Sunday, I’m evicted from my apartment. It’s not my fault: the whole building has been torn down. Seems the Israeli landlord invested too heavily in cold fusion. “Tough break, champ,” the new AI landlord says.
Sunday night I have a breakdown. I see visions. I’m on a Paris street. I hear the ocean. I’m on a cliff above the sea. I’m lost in a magic palace in which all rooms connect, looking for someone, but I can’t seem to find her . . . I feel my mother’s presence. Does my mother live near the sea? Last I heard, my mother was designing belts in Moscow. Is this even my own memory, my own past?
Someone told me once that it’s better to forget the past. An angel. Or perhaps it was my father. At any rate, I’m starting to see what he meant.
More visions of the girl with curly hair. Yellow light glows behind her, cigarette smoke trickles past her eyes. The sensation of hope is like a taste, like honeydew, like fruit punch.
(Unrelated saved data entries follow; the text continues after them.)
-- ==== Sys2Proof/Tests/Slice0.lean ====
section
/-! SUPPORT. Tests: words written out from the encodings of spec/, one step of each instruction with results taken from
95_test_vectors.md and the examples of 44_control.md, and a state or operands that meet the hypotheses of every obligation. -/

namespace Sys2Proof.Tests

open Sys2Proof.Machine

/-! ### States and observations -/

/-- The next state, if there is one. -/
def nextOf : Host.Outcome State Fault Refusal → Option State
  | .next t => some t
  | _ => none

/-- A block prepared at 1000 Hz: `C = 50` (95_test_vectors.md section 2.7). -/
def ready1000 : State :=
  { State.reset with ready := true, srate := 1000, srAct := 1000, capacity := 50, zeroed := 50 }

/-- The state of program P1 before beat 3 (95_test_vectors.md): Flanger, `DEPTH = 0`, `FEEDBACK = 0`, `DRYWET = 1`. -/
def p1Beat3 : State :=
  { ready1000 with
    mode := .flanger, depth := 0, feedback := 0, dryWet := 0x3F800000, wh := 3, ph := 0x3CF5C28F
    bufL := [(0, 0x3F800000)], bufR := [(0, 0x3F000000)] }

/-- The parameters of P4 and L1.5: `SR_ACT = 1024`, Chorus, `DEPTH = 1`, `PHASEOFF = 0.25`, at phase 0.25. -/
def p4Beat16 : State :=
  { State.reset with ready := true, srate := 1024, srAct := 1024, capacity := 52, zeroed := 52, depth := 0x3F800000,
                     phaseOff := 0x3E800000, rate := 0x41800000, feedback := 0, dryWet := 0, wh := 16, ph := 0x3E800000 }

/-- A state with a list of pending transactions. -/
def pend (s : State) (ts : List Transaction) : State := { s with pending := ts }

/-- A state whose pending transaction is a word that a family of claims speaks of. -/
def pendCp (s : State) (w : PortWord) : State := pend s [.cp w]

/-! ### Decoding: words written out bit by bit (30_encoding.md R90, R96, R99; 44_control.md; 95_test_vectors.md section 2.7) -/

theorem test_decode_nop : decodeCp 0x0000000000000000 = .ok .nop := by decide
theorem test_decode_rdId : decodeCp 0x0100000000000000 = .ok .rdId := by decide
theorem test_decode_rdCtrl : decodeCp 0x0100000400000000 = .ok .rdCtrl := by decide
theorem test_decode_rdStatus : decodeCp 0x0100000800000000 = .ok .rdStatus := by decide
theorem test_decode_rdSrate : decodeCp 0x0100000C00000000 = .ok .rdSrate := by decide
theorem test_decode_rdMaxblk : decodeCp 0x0100001000000000 = .ok .rdMaxblk := by decide
theorem test_decode_rdSrAct : decodeCp 0x0100001400000000 = .ok .rdSrAct := by decide
theorem test_decode_rdCapacity : decodeCp 0x0100001800000000 = .ok .rdCapacity := by decide
theorem test_decode_rdDrywet : decodeCp 0x0100002000000000 = .ok .rdDrywet := by decide
theorem test_decode_rdDepth : decodeCp 0x0100002400000000 = .ok .rdDepth := by decide
theorem test_decode_rdRate : decodeCp 0x0100002800000000 = .ok .rdRate := by decide
theorem test_decode_rdPhaseoff : decodeCp 0x0100002C00000000 = .ok .rdPhaseoff := by decide
theorem test_decode_rdFeedback : decodeCp 0x0100003000000000 = .ok .rdFeedback := by decide
theorem test_decode_rdMode : decodeCp 0x0100003400000000 = .ok .rdMode := by decide
theorem test_decode_rdWhead : decodeCp 0x0100004000000000 = .ok .rdWhead := by decide
theorem test_decode_rdPhase : decodeCp 0x0100004400000000 = .ok .rdPhase := by decide
theorem test_decode_rdFbl : decodeCp 0x0100004800000000 = .ok .rdFbl := by decide
theorem test_decode_rdFbr : decodeCp 0x0100004C00000000 = .ok .rdFbr := by decide
theorem test_decode_cmdNone : decodeCp 0x0200000400000000 = .ok .cmdNone := by decide
theorem test_decode_cmdPrepare : decodeCp 0x0200000400000001 = .ok .cmdPrepare := by decide
theorem test_decode_cmdClear : decodeCp 0x0200000400000002 = .ok .cmdClear := by decide
theorem test_decode_cmdDefaults : decodeCp 0x0200000400000004 = .ok .cmdDefaults := by decide
theorem test_decode_cmdErrclr : decodeCp 0x0200000400000008 = .ok .cmdErrclr := by decide
theorem test_decode_wrSrate : decodeCp 0x0200000C0000BB80 = .ok (.wrSrate 48000) := by decide
theorem test_decode_wrMaxblk : decodeCp 0x0200001000000200 = .ok (.wrMaxblk 512) := by decide
theorem test_decode_wrDrywet : decodeCp 0x020000203F400000 = .ok (.wrDrywet 0x3F400000) := by decide
theorem test_decode_wrDepth : decodeCp 0x0200002400000000 = .ok (.wrDepth 0) := by decide
theorem test_decode_wrRate : decodeCp 0x020000283F800000 = .ok (.wrRate 0x3F800000) := by decide
theorem test_decode_wrPhaseoff : decodeCp 0x0200002C3E800000 = .ok (.wrPhaseoff 0x3E800000) := by decide
theorem test_decode_wrFeedback : decodeCp 0x020000303F000000 = .ok (.wrFeedback 0x3F000000) := by decide
theorem test_decode_wrMode : decodeCp 0x02000034FFFFFFFF = .ok (.wrMode 0xFFFFFFFF) := by decide
theorem test_decode_sample : decodeSp 0xBF8000003F800000 = .sample 0x3F800000 0xBF800000 := by decide

/-! ### Well-formedness smoke: an ill-formed word for each kind of 30_encoding.md R97, refused by the check and by the decoder -/

theorem test_wf_nopWithBits : CpWord.badNop 0x0000000000000001 = true ∧ CpWord.wf 0x0000000000000001 = false := by decide
theorem test_wf_opcode : CpWord.badOpc 0x0300000000000000 = true ∧ CpWord.wf 0xFF00000000000000 = false := by decide
theorem test_wf_reservedBits : CpWord.badRsv 0x0101000800000000 = true ∧ CpWord.wf 0x0101000800000000 = false := by decide
theorem test_wf_misaligned : CpWord.misaligned 0x0100000900000000 = true ∧ CpWord.wf 0x020000223F800000 = false := by decide
theorem test_wf_reservedAddress :
    CpWord.reservedAddr 0x0100001C00000000 = true ∧ CpWord.wf 0x0100005000000000 = false := by decide
theorem test_wf_readWithData : CpWord.readWithData 0x0100000800000001 = true ∧ CpWord.wf 0x0100000000000005 = false := by decide
theorem test_wf_writeToReadOnly :
    CpWord.writeToReadOnly 0x0200000800000000 = true ∧ CpWord.wf 0x0200000000000000 = false := by decide
theorem test_wf_badCommand : CpWord.badCommand 0x0200000400000003 = true ∧ CpWord.wf 0x0200000400000010 = false := by decide
theorem test_wf_accepts : CpWord.wf 0x0200002040000000 = true ∧ CpWord.wf 0x0000000000000000 = true := by decide
theorem test_decode_refuses_nopWithBits : decodeCp 0x0000000000000001 = .error .nopWithBits := by decide
theorem test_decode_refuses_opcode : decodeCp 0x0300000000000000 = .error .opcode := by decide
theorem test_decode_refuses_reservedBits : decodeCp 0x0101000800000000 = .error .reservedBits := by decide
theorem test_decode_refuses_misaligned : decodeCp 0x0100000900000000 = .error .misaligned := by decide
theorem test_decode_refuses_reservedAddress : decodeCp 0x0100001C00000000 = .error .reservedAddress := by decide
theorem test_decode_refuses_readWithData : decodeCp 0x0100000800000001 = .error .readWithData := by decide
theorem test_decode_refuses_writeToReadOnly : decodeCp 0x0200000800000000 = .error .writeToReadOnly := by decide
theorem test_decode_refuses_badCommand : decodeCp 0x0200000400000003 = .error .badCommand := by decide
On Monday, Ming calls again. “We found her.”
* * * *
I book a red-eye to Spain. My mystery girl lives there, according to Ming. Her name is Jeanine. I say the name to myself repeatedly. It’s charming and strange that the girl should have a name.
In the airport I realize I ought to warn Jeanine I’m coming. I take out my phone. What if Jeanine speaks only Spanish? I make sure my translation software is up to date and leave a voice message. I try to be vague but not creepy, suave but not sleazy.
The flight passes in a haze of video games. Spain rises around me, old stone foundations capped with glassy towers. Is this Barcelona? Did it used to be Barcelona? The signs are in an unfamiliar script. The people speak a strange language, not Spanish, not English. My wristex GPS guides me over a medley of pavements, cobbles and concrete slabs, macadam, recycled lignin binding artificial soilbeds.
I’m in the city center when Jeanine calls back. On my wrist, she looks just as I remember, small, pretty, bangs in her eyes.
“Ray?” She speaks English, with a faint Irish accent.
“You remember me.”
Her face is hard to read. Amusement? Anger? She says, “Oh, you bet.”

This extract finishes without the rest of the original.